Officials at the Birmingham Stage Company said they would be prepared to stage the play, Behzti, after the Birmingham Repertory Theatre scrapped the production yesterday on safety grounds.
The play, which depicts scenes of rape and violence at a fictional Sikh temple, prompted violent disturbances on Saturday night in which three police officers were injured.
Stuart Rogers, the theatre's executive director, said the board had no option after Sikh community leaders could not give them assurances there would be no repeat of the violence.
Today Neal Foster, actor-manager of the Birmingham Stage Company, said he was looking to discuss the matter with officials from the Rep and other venues in the city with a view to staging the play.
He said: "The story cannot end here. I will be willing to produce the play in Birmingham. I think freedom of expression is more important than health and safety."
He claimed West Midlands Police were prepared to fulfil their responsibilities and protect the theatre for the remainder of the play’s run.
"I have full respect for the Sikh community. I did a production with them last year. I can fully understand their position.
"But that doesn’t entitle violence to be used to stop something being shown."
Any production of the play with his involvement would be carried out with full consultation with faith leaders and their right to protest and explain their position fully.
The protesters claim the black comedy, which has a cast of seven, demeans Sikhism. They asked for the setting to changed so that the action took place in a secular community centre rather than a temple, but the theatre refused.
Mohan Singh, from the Guru Nanak Gurdwara in south Birmingham, said today that he was relieved that the play had been cancelled.
Fiona Mactaggart, the minister for race equality at the Home Office, said it was entirely up to the theatre how it responded to protests. Both the theatre and the Sikh protesters had a right to free speech which should be respected, she said.
Ms Mactaggart denied that the legislation being introduced by the Government to outlaw incitement to hatred on grounds of religion would have an impact on the controversy.
Sikhs were already protected by legislation banning incitement to racial hatred, she pointed out. And she insisted that the new law did not extend the protection against blasphemy enjoyed by Christianity to cover other faiths.
Ms Mactaggart told the BBC Radio 4 Today programme: "Art always offends someone, but that doesn’t mean it incites hatred of people.
"There’s nobody suggesting that this play would incite hatred of the Sikh community. It does, however, distress the Sikh community and they exercised their free speech right to protest.
"It’s a great thing that people care enough to make a protest.
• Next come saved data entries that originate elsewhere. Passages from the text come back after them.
-- ==== Sys2Proof/Tests/Slice0.lean ====
section
/-!
SUPPORT. Tests: the check of well-formedness, a hand-written word for every command, one or two steps of each command on the vectors of
spec/95_test_vectors.md (the source of each expected value is named beside it), and for every obligation with hypotheses a concrete
state and operands that meet them.
-/

namespace Sys2Proof.Tests

set_option Elab.async false

open Sys2Proof.Machine

/-! ### Well-formedness: codeset 3 is refused in every command that has a codeset (R302) -/

theorem test_wellFormed_refuses_codeset_three :
    [Instr.initCodebooks 3, .sortRunlength 3, .buildRunlength 3, .fillScanLut 3, .fillCodeLut 3, .fillVlcTable 3, .loadFsm 3,
      .scaleFsm 3, .extractBandEnd 3, .initDecoderFsm 3, .freeCodebooks 3, .matchPattern 3 4, .vlcDecode 3, .vlcRun 3 1,
      .fsmSetState 3 0, .fsmStep 3, .fsmRun 3 1].all (fun i => !i.wellFormed) = true := by decide

theorem test_wellFormed_admits_codesets_and_plain_commands :
    [Instr.initCodebooks 0, .vlcRun 2 0xFFFFFF, .fsmStep 1, .nop, .buildCubic, .bsPeek 0xFFFFFF].all Instr.wellFormed = true := by
  decide

/-! ### Command words, written bit by bit as op(6), cs(2), imm(24) from R111 and R114 -/

theorem test_decode_nop : decode 0b000000_00_000000000000000000000000 = .ok .nop := by decide
theorem test_decode_initCodebooks : decode 0b000001_01_000000000000000000000000 = .ok (.initCodebooks 1) := by decide
theorem test_decode_sortRunlength : decode 0b000010_10_000000000000000000000000 = .ok (.sortRunlength 2) := by decide
theorem test_decode_buildRunlength : decode 0b000011_00_000000000000000000000000 = .ok (.buildRunlength 0) := by decide
theorem test_decode_fillScanLut : decode 0b000100_01_000000000000000000000000 = .ok (.fillScanLut 1) := by decide
theorem test_decode_fillCodeLut : decode 0b000101_10_000000000000000000000000 = .ok (.fillCodeLut 2) := by decide
theorem test_decode_buildCubic : decode 0b000110_00_000000000000000000000000 = .ok .buildCubic := by decide
theorem test_decode_fillVlcTable : decode 0b000111_01_000000000000000000000000 = .ok (.fillVlcTable 1) := by decide
theorem test_decode_loadFsm : decode 0b001000_10_000000000000000000000000 = .ok (.loadFsm 2) := by decide
theorem test_decode_scaleFsm : decode 0b001001_00_000000000000000000000000 = .ok (.scaleFsm 0) := by decide
theorem test_decode_extractBandEnd : decode 0b001010_01_000000000000000000000000 = .ok (.extractBandEnd 1) := by decide
theorem test_decode_initDecoderFsm : decode 0b001011_10_000000000000000000000000 = .ok (.initDecoderFsm 2) := by decide
theorem test_decode_freeCodebooks : decode 0b001100_00_000000000000000000000000 = .ok (.freeCodebooks 0) := by decide
theorem test_decode_matchPattern : decode 0b001101_01_000000000000000000001100 = .ok (.matchPattern 1 12) := by decide
theorem test_decode_bsPeek : decode 0b010000_00_000000000000000000100000 = .ok (.bsPeek 32) := by decide
theorem test_decode_bsGet : decode 0b010001_00_000000000000000000000111 = .ok (.bsGet 7) := by decide
theorem test_decode_bsSkip : decode 0b010010_00_111111111111111111111111 = .ok (.bsSkip 0xFFFFFF) := by decide
theorem test_decode_vlcDecode : decode 0b011000_10_000000000000000000000000 = .ok (.vlcDecode 2) := by decide
theorem test_decode_vlcRun : decode 0b011001_01_100000000000000000000001 = .ok (.vlcRun 1 0x800001) := by decide
theorem test_decode_fsmSetState : decode 0b011010_00_000000001000000000000000 = .ok (.fsmSetState 0 0x8000) := by decide
theorem test_decode_fsmStep : decode 0b011011_01_000000000000000000000000 = .ok (.fsmStep 1) := by decide
theorem test_decode_fsmRun : decode 0b011100_10_000000000000000000000011 = .ok (.fsmRun 2 3) := by decide

/-! ### The reference instance and start state S0 of spec/95_test_vectors.md section 1 -/

/-- Words from word address `a` on. -/
def words (a : Nat) (l : List Word) (m : Memory) : Memory := (l.zipIdx).foldl (fun m w => m.writeWord (a + w.2) w.1) m

/-- Bytes from address `a` on. -/
def bytes (a : Nat) (l : List Byte) (m : Memory) : Memory := (l.zipIdx).foldl (fun m b => m.write (a + b.2) b.1) m

/-- The books of section 1.2, each at its place. -/
def bookRlv : Memory :=
  words 0x100 [0x0, 1, 1, 0, 0x2, 2, 1, 1, 0x6, 3, 1, 2, 0xE, 4, 4, 0, 0x1E, 5, 1, 3, 0x3E, 6, 16, 0, 0x7E, 7, 1, 4, 0xFE, 8, 1, 5,
    0x1FE, 9, 1, 6, 0x3FE, 10, 1, 7, 0x7FE, 11, 1, 8, 0xFFE, 12, 1, 9, 0x1FFE, 13, 1000, 0, 0x1FFF, 13, 1, 10] []
def bookRle : Memory :=
  words 0x200 [0x0, 1, 1, 0x2, 2, 2, 0x6, 3, 4, 0xE, 4, 8, 0x1E, 5, 16, 0x1F00, 13, 100, 0x7E, 7, 32, 0x7F, 7, 64] []
def bookMag : Memory := words 0x300 [0, 1, 2, 2, 6, 3, 0xE, 4, 0x1E, 5, 0x3E, 6, 0x7E, 7, 0x7F, 7] []
def tagTable : Memory := words 0x400 [2, 5, 3, 0x3FF, 10] []
def fsmArray (m : Memory) : Memory :=
  words 0x500 [2, 0x02000000, 0, 0x01010001, 0xFFFD0064, 0x02000001, 0xFFFB0005, 0x00020000, 0x0007FFF9, 0x01010000, 0x00020001,
    0x02000000, 0xFFFEFFFF, 0x00020001, 0x0000012C, 0x00000002, 0] m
There are two bits of freedom of speech here. The free speech of the protesters is as important as the free speech of the artists.
"We will be looking at the policing implications of this event, because both of these groups have a right to free speech that it is right for them to be able to exercise."
Trevor Phillips, chairman of the Commission for Racial Equality, told the Today programme: "We have arrived at the worst possible outcome.
"Feelings of hurt and offence cannot be the reason for the silencing of the voice of a young playwright - a Sikh playwright, by the way, who wants to say something about her community and is as much a voice of Sikhism as any of the protesters.
"Ultimately, the real big losers in this type of situation are minorities because, if we allow people to be shouted down in this way, it is minorities whose voices will be lost."